(Exercise objective) First find the line with "surrendered ends with that. -/" in the entries below, then set down exactly every line through the line with "if r.2 && !above", that line included.

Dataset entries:
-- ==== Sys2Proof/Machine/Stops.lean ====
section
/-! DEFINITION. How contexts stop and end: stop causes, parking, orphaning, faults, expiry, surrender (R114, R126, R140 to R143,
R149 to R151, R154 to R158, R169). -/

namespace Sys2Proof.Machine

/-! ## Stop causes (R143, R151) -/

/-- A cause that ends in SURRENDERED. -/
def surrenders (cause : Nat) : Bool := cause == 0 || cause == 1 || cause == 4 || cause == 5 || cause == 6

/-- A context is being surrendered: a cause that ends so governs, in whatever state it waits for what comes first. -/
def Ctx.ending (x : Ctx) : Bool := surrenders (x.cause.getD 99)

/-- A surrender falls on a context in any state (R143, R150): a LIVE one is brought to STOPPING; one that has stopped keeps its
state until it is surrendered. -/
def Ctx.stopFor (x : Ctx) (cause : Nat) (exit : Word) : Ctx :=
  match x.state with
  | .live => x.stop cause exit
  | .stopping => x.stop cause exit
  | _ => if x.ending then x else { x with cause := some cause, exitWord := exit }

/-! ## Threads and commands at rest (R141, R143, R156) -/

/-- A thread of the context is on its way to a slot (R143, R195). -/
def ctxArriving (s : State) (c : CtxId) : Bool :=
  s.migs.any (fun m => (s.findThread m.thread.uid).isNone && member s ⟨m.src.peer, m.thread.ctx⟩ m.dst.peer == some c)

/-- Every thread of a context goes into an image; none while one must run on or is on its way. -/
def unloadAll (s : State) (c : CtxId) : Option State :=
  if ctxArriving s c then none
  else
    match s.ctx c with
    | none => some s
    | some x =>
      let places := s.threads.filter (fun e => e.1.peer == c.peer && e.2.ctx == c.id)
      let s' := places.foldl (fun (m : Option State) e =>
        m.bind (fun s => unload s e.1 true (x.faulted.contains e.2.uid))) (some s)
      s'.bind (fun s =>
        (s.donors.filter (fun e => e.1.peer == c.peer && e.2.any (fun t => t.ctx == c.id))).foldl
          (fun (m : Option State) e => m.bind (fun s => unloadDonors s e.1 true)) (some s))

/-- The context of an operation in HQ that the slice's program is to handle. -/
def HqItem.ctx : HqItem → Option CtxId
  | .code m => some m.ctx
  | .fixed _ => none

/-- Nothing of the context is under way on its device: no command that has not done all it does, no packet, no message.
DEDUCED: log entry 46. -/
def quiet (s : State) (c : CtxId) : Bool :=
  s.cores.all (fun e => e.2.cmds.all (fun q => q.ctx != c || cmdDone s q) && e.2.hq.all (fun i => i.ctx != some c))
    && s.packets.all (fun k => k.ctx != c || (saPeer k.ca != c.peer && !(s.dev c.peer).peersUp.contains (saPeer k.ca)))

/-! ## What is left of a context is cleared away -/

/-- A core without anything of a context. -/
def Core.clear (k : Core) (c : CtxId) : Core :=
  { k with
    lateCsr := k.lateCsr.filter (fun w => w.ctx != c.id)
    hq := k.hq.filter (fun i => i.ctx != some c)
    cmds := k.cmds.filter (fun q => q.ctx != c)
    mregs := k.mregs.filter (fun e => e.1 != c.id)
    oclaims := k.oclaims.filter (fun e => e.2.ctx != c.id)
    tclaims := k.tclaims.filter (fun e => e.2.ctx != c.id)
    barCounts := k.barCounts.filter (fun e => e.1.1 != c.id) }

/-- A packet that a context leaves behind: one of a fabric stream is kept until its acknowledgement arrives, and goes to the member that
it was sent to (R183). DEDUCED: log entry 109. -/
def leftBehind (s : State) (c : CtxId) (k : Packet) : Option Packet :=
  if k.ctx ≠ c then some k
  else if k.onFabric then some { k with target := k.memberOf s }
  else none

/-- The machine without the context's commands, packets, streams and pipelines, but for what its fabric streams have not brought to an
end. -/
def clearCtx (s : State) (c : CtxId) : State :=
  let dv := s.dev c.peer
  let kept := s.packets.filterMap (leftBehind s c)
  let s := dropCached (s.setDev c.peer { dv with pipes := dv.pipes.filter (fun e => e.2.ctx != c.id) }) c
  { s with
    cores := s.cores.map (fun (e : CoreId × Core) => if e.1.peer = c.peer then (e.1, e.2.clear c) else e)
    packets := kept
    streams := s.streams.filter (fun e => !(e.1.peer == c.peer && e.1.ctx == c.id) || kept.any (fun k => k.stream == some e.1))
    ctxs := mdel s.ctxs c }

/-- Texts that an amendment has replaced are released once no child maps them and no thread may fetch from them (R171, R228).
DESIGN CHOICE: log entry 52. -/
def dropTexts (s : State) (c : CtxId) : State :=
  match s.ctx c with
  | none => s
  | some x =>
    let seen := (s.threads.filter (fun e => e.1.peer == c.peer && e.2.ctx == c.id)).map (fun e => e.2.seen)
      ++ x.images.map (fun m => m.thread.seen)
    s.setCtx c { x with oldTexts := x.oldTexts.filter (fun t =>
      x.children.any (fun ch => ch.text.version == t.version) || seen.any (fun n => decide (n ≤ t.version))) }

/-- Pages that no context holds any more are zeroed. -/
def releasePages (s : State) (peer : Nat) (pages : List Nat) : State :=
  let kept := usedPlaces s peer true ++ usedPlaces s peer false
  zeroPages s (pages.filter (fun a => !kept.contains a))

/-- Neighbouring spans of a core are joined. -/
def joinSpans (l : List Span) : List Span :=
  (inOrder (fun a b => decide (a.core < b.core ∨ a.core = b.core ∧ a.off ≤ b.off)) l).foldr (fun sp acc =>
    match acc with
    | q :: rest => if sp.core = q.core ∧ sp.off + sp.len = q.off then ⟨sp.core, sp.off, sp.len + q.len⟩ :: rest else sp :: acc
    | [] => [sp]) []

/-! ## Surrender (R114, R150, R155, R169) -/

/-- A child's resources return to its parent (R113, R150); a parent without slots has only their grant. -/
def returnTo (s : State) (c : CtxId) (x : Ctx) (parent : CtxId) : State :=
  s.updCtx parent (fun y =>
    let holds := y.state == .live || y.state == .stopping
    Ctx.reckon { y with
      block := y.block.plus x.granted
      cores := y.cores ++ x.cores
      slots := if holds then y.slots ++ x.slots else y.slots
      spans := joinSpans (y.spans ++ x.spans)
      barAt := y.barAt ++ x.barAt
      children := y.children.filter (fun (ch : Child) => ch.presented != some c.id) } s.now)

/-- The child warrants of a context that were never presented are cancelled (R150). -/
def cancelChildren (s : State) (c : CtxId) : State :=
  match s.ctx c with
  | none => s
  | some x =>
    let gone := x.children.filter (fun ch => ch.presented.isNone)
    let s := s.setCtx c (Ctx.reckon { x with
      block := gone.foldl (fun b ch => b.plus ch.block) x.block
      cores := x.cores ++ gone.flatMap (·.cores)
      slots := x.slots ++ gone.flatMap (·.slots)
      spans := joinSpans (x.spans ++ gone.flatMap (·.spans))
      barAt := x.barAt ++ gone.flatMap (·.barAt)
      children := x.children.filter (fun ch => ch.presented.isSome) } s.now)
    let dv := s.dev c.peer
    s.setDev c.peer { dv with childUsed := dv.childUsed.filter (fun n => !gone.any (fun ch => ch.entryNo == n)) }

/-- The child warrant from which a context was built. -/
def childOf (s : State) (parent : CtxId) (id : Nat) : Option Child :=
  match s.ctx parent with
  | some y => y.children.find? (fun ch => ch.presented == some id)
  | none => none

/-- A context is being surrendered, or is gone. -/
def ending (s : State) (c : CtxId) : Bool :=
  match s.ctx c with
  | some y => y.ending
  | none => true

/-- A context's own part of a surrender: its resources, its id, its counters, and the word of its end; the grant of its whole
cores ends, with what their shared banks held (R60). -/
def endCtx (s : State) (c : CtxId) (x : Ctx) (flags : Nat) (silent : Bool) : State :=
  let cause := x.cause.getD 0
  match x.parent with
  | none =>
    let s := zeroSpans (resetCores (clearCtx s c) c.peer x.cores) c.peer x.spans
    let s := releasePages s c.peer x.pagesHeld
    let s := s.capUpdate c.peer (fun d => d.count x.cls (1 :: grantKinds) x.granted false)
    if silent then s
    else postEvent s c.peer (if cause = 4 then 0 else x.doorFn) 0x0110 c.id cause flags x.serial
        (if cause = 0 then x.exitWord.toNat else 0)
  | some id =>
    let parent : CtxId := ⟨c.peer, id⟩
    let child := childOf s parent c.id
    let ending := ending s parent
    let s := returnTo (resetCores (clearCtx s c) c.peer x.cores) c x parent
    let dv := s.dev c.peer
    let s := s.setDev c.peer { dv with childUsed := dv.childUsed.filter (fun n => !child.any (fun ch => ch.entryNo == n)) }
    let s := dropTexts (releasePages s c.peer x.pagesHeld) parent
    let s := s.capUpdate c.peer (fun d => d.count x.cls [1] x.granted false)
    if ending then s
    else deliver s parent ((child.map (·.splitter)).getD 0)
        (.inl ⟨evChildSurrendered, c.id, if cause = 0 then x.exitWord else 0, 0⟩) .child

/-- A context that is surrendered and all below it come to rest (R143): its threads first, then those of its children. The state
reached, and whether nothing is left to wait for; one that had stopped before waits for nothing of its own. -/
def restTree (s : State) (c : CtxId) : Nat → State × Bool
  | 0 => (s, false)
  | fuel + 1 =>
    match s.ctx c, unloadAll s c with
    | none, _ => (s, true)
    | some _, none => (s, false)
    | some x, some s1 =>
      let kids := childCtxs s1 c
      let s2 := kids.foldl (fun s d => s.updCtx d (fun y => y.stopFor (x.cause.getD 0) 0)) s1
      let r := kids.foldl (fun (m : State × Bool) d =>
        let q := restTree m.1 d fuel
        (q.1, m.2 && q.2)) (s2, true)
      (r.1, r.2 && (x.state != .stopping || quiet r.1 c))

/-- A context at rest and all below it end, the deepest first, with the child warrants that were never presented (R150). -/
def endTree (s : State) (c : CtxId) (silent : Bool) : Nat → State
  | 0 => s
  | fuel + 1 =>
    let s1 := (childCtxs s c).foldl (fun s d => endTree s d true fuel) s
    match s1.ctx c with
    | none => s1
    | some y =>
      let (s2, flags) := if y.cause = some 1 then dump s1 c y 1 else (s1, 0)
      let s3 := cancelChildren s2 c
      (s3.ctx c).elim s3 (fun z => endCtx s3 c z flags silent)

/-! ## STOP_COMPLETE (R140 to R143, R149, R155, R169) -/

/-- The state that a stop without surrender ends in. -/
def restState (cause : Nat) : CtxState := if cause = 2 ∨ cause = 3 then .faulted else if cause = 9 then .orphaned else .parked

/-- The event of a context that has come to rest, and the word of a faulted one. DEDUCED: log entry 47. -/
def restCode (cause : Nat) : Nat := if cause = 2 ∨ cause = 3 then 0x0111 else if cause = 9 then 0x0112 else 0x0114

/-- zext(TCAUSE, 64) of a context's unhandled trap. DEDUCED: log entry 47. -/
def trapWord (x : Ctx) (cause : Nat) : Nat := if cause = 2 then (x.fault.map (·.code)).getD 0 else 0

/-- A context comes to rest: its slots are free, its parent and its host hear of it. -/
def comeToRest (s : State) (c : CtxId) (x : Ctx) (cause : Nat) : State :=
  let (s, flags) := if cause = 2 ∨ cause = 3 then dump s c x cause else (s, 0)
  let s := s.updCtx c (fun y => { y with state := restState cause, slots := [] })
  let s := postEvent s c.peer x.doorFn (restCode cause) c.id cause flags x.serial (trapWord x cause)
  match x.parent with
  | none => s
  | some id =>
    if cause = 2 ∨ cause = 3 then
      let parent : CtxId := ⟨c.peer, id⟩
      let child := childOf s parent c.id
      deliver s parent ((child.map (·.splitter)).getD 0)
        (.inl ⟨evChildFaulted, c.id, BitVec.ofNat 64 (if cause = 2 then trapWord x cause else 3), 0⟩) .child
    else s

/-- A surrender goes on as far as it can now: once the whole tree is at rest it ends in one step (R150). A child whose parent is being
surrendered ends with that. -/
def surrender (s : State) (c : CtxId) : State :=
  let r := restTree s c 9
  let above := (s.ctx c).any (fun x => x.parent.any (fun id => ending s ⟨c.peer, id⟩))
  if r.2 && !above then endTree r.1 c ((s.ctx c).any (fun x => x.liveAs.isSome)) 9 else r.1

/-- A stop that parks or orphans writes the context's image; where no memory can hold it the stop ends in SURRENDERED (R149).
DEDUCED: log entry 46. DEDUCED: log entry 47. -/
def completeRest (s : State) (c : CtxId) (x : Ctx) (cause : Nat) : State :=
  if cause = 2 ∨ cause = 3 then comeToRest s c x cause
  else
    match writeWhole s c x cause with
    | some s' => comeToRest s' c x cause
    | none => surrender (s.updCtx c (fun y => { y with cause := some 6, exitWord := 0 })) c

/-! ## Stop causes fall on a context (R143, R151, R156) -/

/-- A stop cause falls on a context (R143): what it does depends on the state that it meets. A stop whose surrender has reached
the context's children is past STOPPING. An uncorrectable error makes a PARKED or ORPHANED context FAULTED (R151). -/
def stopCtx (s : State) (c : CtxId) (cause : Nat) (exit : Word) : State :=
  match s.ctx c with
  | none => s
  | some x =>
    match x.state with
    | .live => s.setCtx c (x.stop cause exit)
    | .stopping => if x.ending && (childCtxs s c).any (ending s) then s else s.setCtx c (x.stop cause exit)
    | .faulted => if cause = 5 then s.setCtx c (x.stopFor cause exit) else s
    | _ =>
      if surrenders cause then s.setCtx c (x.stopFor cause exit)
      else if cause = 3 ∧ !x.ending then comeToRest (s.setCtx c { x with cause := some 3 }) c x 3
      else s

...

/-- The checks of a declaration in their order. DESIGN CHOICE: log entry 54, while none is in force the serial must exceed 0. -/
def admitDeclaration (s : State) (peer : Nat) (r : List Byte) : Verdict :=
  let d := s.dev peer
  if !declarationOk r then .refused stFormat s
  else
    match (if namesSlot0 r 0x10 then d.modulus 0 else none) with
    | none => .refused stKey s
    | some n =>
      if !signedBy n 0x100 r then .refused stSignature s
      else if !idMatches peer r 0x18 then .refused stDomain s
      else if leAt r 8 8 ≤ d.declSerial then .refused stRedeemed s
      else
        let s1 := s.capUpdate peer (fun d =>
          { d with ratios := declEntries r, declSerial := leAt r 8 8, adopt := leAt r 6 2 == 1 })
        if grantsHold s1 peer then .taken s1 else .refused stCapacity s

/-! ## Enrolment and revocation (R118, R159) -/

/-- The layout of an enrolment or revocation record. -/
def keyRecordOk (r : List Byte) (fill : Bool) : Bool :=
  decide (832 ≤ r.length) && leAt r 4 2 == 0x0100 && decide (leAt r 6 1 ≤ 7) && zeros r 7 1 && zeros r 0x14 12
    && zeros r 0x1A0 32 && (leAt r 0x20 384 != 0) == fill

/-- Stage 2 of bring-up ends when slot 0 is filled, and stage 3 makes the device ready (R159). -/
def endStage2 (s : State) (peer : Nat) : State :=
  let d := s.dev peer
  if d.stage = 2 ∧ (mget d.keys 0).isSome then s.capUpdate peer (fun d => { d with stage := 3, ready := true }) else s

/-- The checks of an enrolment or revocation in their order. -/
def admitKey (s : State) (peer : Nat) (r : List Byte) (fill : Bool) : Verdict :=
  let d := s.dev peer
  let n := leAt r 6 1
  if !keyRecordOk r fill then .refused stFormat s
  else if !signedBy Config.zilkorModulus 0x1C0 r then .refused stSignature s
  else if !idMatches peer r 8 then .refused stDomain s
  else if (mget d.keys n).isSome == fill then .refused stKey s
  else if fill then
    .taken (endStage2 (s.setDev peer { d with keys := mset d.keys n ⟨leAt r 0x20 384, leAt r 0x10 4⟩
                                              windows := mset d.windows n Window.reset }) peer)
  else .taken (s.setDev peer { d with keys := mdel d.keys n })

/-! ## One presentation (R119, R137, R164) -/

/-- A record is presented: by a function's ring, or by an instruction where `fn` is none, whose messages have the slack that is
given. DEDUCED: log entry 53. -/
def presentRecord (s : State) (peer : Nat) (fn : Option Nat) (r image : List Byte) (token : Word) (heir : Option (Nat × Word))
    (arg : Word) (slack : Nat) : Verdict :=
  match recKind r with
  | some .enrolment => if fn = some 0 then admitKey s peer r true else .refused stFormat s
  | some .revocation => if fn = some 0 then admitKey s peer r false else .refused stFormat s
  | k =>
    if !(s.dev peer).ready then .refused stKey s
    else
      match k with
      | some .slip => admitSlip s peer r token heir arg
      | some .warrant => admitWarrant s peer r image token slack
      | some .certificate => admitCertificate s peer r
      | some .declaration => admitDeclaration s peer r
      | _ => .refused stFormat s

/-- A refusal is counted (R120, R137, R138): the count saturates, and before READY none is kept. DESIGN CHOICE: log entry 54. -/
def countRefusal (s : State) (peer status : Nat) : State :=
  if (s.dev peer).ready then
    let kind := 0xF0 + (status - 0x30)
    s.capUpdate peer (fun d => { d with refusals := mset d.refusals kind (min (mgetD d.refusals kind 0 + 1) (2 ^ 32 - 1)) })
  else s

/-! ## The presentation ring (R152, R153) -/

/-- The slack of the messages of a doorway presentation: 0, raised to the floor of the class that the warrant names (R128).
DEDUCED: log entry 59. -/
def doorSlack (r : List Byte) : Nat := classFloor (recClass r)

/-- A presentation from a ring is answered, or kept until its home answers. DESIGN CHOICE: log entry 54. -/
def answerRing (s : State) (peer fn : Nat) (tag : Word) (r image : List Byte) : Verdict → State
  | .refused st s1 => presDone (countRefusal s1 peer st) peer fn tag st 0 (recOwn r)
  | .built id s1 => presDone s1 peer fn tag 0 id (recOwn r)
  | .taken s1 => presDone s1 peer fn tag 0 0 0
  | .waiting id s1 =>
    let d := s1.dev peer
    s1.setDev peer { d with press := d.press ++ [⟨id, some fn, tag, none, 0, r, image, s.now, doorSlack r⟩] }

(Reply)
surrendered ends with that. -/
def surrender (s : State) (c : CtxId) : State :=
  let r := restTree s c 9
  let above := (s.ctx c).any (fun x => x.parent.any (fun id => ending s ⟨c.peer, id⟩))
  if r.2 && !above then endTree r.1 c ((s.ctx c).any (fun x => x.liveAs.isSome)) 9 else r.1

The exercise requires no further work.